A few posts back I mentioned our overnight stay in the northern settlement of Tel Chai and promised to tell you more about it. Tel Chai, meaning "Hill of Life" in Hebrew, lies just a few kilometers south of the Lebanese border (the STOP - BORDER AHEAD! sign can be seen, above). It is home to a small community college, the 'Hatser' (courtyard) museum that reconstructs the life of Tel Chai’s founders (above, top row, on the left), a fantastic youth hostel which overlooks the scenic Hula Valley and Tel Chai Industrial Park. It was once however the site of an early battle in the Arab–Israeli conflict and was one of the first Jewish settlements of the far north in the early years of the 20th century.
The settlement was founded in 1916 by a group of Hashomer guards who built a fortress (now the museum) and began to cultivate the land (Hashomer was an organization that believed that only Jews should guard Jewish settlements). After the First World War, Tel Chai and other Galilee settlements were transferred to French rule and suffered in the Arab revolt against the French.
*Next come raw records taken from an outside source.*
-- ==== Sys2Proof/Machine/TransitionCommands.lean ====
section
/-! DEFINITION. The meanings of the Transition Engine's own timers: CONSENT_WAIT_TIMER_EXPIRY and DEFER_TIMER_EXPIRY
(R33). A timer that does not run has no expiry (log entry 8). -/
namespace Sys2Proof
namespace Machine

/-- The active transition waits for consent in a given consent state (R30, R32). -/
def Plant.awaitsConsent (p : Plant) (c : ConsentState) : Bool :=
  match p.transition with
  | some t => t.phase == .consentWait && t.consent == c
  | none => false

/-- The wait for an answer has run out (R33): the transition ends NO_CONSENT, and the pending list is examined. -/
def Work.noConsent (w : Work) : Work := (w.endTransition .noConsent).examinePending

/-- CONSENT_WAIT_TIMER_EXPIRY (R33), in ASKED. -/
def execConsentWaitTimerExpiry (s : State) : Host.Outcome State Fault Refusal :=
  .next (s.event fun w => if w.awaitsConsent .asked then w.whenDue w.consentTimer Work.noConsent else w)

/-- DEFER_TIMER_EXPIRY (R33), in DEFERRED. -/
def execDeferTimerExpiry (s : State) : Host.Outcome State Fault Refusal :=
  .next (s.event fun w => if w.awaitsConsent .deferred then w.whenDue w.deferTimer Work.noConsent else w)

end Machine
end Sys2Proof
end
In 1920 the settlement was attacked by hundreds of Arabs and and eight members were killed. Among the fallen was Yosef Trumpeldor, the guards’ young commander and a Russian Jewish military hero. Trumpledor's last words are famous in Israel until today. "It is good to die for one's country" he said, and some believe that he added "And it is good to have a country to die for".
The young fighters were buried in a communal grave at nearby Kfar Giladi which,  in 1926, was marked by a stone lion, the traditional symbol of independence and courage, (above, middle row, on the left), sculpted by Avraham Melinkov. It stands as a monument to the bravery of those who fell, determined at all cost to defend what they had built.
It is hard to imagine the drama that was played out in this spot. When we visited the courtyard museum the sun shone on it's well-tended lawns and the scenery around us was breathtaking. Yet this small yard witnessed one of the most dramatic moments in the life of the young Zionist community of Israel.
The exhibits in the museum explain the history of the settlement and the ideology which brought further groups of settlers to the area after the original settlers of Tel Chai were forced to leave. The nearby town of Kiryat Shmoneh, meaning "Town of Eight" is named after the settlers who died in 1920, and visitors are left with the understanding that Israel's existence today is due to them, and people like them, who put their own personal lives at risk for the ideal of a Jewish State.

4 comments:

UniqueNique said...

Thank you it is always inspiring to read the reasons behind some of the most beautiful places and sometimes hard to imagine the conflict that took place when you stand amongst the serene beauty. History is fascinating

Meeling said...

Great post!
I love the history tidbits...always fascinating and that shot is beautiful, the scenery looks breathtaking.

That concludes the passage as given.